(Beginning of Material to process)

-- ==== Sys2Proof/Machine/Datapath.lean ====
section
/-! DEFINITION. The combinational functions of the block, which read no register: Bit Interleaver, row and buffer layout,
Frame Source policy, cursor policy, selection, wrap-safe time compare, serialisation order. -/
namespace Sys2Proof

/-- Bit `k` of a byte, as a word (00_scope.md R10). -/
def bitOf (b : Byte) (k : Nat) : Word := ((b >>> k) &&& 1#8).setWidth 32

/-- `SPREAD[b]`: bit `k` of `b` at bit `4k`, zero elsewhere (40_bit_interleaver.md R131, R132).
The entry is computed from the formula, as R131 allows a model to do (log 24). -/
def spread (b : Byte) : Word :=
  (bitOf b 7 <<< 28) ||| (bitOf b 6 <<< 24) ||| (bitOf b 5 <<< 20) ||| (bitOf b 4 <<< 16)
    ||| (bitOf b 3 <<< 12) ||| (bitOf b 2 <<< 8) ||| (bitOf b 1 <<< 4) ||| bitOf b 0

/-- `INTERLEAVE` (40_bit_interleaver.md R133). -/
def interleave (v0 v1 v2 v3 : Byte) : Word :=
  spread v0 ||| (spread v1 <<< 1) ||| (spread v2 <<< 2) ||| (spread v3 <<< 3)

/-- `OFF(i, s, c)`: the byte of position `i`, strip `s`, channel `c` in a row (41_line_packer.md R151). -/
def rowOffset (c : Config) (i s ch : Nat) : Nat :=
  match c.rowLayout with
  | .positionMajor => 9 * i + 3 * s + ch
  | .stripMajor => 3 * c.n * s + 3 * i + ch

/-- `CH = [1, 0, 2]`: word slot to channel, in the order G, R, B (41_line_packer.md R152, R153). -/
def channelOfSlot : Nat → Nat
  | 0 => 1
  | 1 => 0
  | _ => 2

/-- `LIMIT(d)` (42_frame_source.md R170). -/
def Descriptor.limit (d : Descriptor) : Nat :=
  if d.mirror then 2 * d.height.toNat else d.height.toNat

/-- `START(d)` (43_playback_controller.md R191). -/
def Descriptor.startCursor (d : Descriptor) : Int :=
  if d.multiline then -2 else 0

/-- `EXTRACT(d, y)`, in the order of 42_frame_source.md R171. -/
def Descriptor.extract (d : Descriptor) (y : Int) : RowRef :=
  if y < 0 then .blank
  else if d.loop = false ∧ (d.limit : Int) ≤ y then .blank
  else
    let mody := y.toNat % d.limit
    if d.mirror = true ∧ d.height.toNat ≤ mody then .row (d.limit - mody - 1) else .row mody

/-- `ADVANCE(d, c)`: the next cursor and whether the animation halts (43_playback_controller.md R192). -/
def Descriptor.advance (d : Descriptor) (c : Int) : Int × Bool :=
  let next := c + 1
  if (d.limit : Int) ≤ next then
    if d.loop then (0, false) else (next, true)
  else (next, false)

/-- `ADVANCE(d, c)` on the register: the next cursor as an `s32`, and whether the animation halts.
A sum outside `s32` is a free value (log 23); R192's domain has none. -/
def Descriptor.advanceCursor (d : Descriptor) (c : Cursor) : Cursor × Bool :=
  let r := d.advance c.toInt
  (if r.1 < 2 ^ 31 then BitVec.ofInt 32 r.1 else Config.freeCursor c, r.2)

/-- `SELECT(code) = SELECT_MAP(code)` (43_playback_controller.md R193). -/
def Config.select (c : Config) (code : Nat) : Nat :=
  if code = 0 then c.selDefault else (c.selList.lookup code).getD c.selDefault

/-- `sdiff_W(a, b)` (00_scope.md R12). -/
def sdiffW (a b : Time) : Int := (a - b).toInt

/-- The order in which the engine sends the nibbles of a word: nibble 7 first (43_playback_controller.md R209). -/
def serialise (w : Word) : List Nibble :=
  [7, 6, 5, 4, 3, 2, 1, 0].map fun k => w.extractLsb' (4 * k) 4

end Sys2Proof
end

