-- ==== Sys2Proof/Machine/Dispatch.lean ====
section
/-! DEFINITION. One arm per operation: its meaning. -/
namespace Sys2Proof.Machine

def exec (i : Instr) (s : State) : Host.Outcome State Fault Refusal :=
  match i with
  | .faultMode => Sys2Proof.Machine.execFaultMode s
  | .evtTake => Sys2Proof.Machine.execEvtTake s
  | .runStart => Sys2Proof.Machine.execRunStart s
  | .waitHeld => Sys2Proof.Machine.execWaitHeld s
  | .waitRel => Sys2Proof.Machine.execWaitRel s
  | .haltPoll => Sys2Proof.Machine.execHaltPoll s
  | .emitRow => Sys2Proof.Machine.execEmitRow s
  | .holdTxrow => Sys2Proof.Machine.execHoldTxrow s
  | .emitBlank => Sys2Proof.Machine.execEmitBlank s
  | .holdTxblank => Sys2Proof.Machine.execHoldTxblank s
  | .wake => Sys2Proof.Machine.execWake s
  | .holdSleep => Sys2Proof.Machine.execHoldSleep s
  | .packSingle => Sys2Proof.Machine.execPackSingle s
  | .packComp => Sys2Proof.Machine.execPackComp s
  | .packBlank => Sys2Proof.Machine.execPackBlank s
  | .faultPkop => Sys2Proof.Machine.execFaultPkop s
  | .spread b => Sys2Proof.Machine.execSpread b s
  | .interleave v0 v1 v2 v3 => Sys2Proof.Machine.execInterleave v0 v1 v2 v3 s
  | .limit d => Sys2Proof.Machine.execLimit d s
  | .extract d y => Sys2Proof.Machine.execExtract d y s
  | .rowbyte ref o => Sys2Proof.Machine.execRowbyte ref o s
  | .start d => Sys2Proof.Machine.execStart d s
  | .advance d c => Sys2Proof.Machine.execAdvance d c s
  | .select code => Sys2Proof.Machine.execSelect code s
  | .reset => Sys2Proof.Machine.execReset s
  | .btnEdge => Sys2Proof.Machine.execBtnEdge s
  | .tick => Sys2Proof.Machine.execTick s
  | .engRead => Sys2Proof.Machine.execEngRead s
  | .engDone => Sys2Proof.Machine.execEngDone s

end Sys2Proof.Machine
end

(End of Material to process)

What the exercise asks -
Return exactly the lines from the beginning of the data above through the one containing "spread v0 |||", please. Include both end lines and add nothing else.

Exercise answer -
-- ==== Sys2Proof/Machine/Datapath.lean ====
section
/-! DEFINITION. The combinational functions of the block, which read no register: Bit Interleaver, row and buffer layout,
Frame Source policy, cursor policy, selection, wrap-safe time compare, serialisation order. -/
namespace Sys2Proof

/-- Bit `k` of a byte, as a word (00_scope.md R10). -/
def bitOf (b : Byte) (k : Nat) : Word := ((b >>> k) &&& 1#8).setWidth 32

/-- `SPREAD[b]`: bit `k` of `b` at bit `4k`, zero elsewhere (40_bit_interleaver.md R131, R132).
The entry is computed from the formula, as R131 allows a model to do (log 24). -/
def spread (b : Byte) : Word :=
  (bitOf b 7 <<< 28) ||| (bitOf b 6 <<< 24) ||| (bitOf b 5 <<< 20) ||| (bitOf b 4 <<< 16)
    ||| (bitOf b 3 <<< 12) ||| (bitOf b 2 <<< 8) ||| (bitOf b 1 <<< 4) ||| bitOf b 0

/-- `INTERLEAVE` (40_bit_interleaver.md R133). -/
def interleave (v0 v1 v2 v3 : Byte) : Word :=
  spread v0 ||| (spread v1 <<< 1) ||| (spread v2 <<< 2) ||| (spread v3 <<< 3)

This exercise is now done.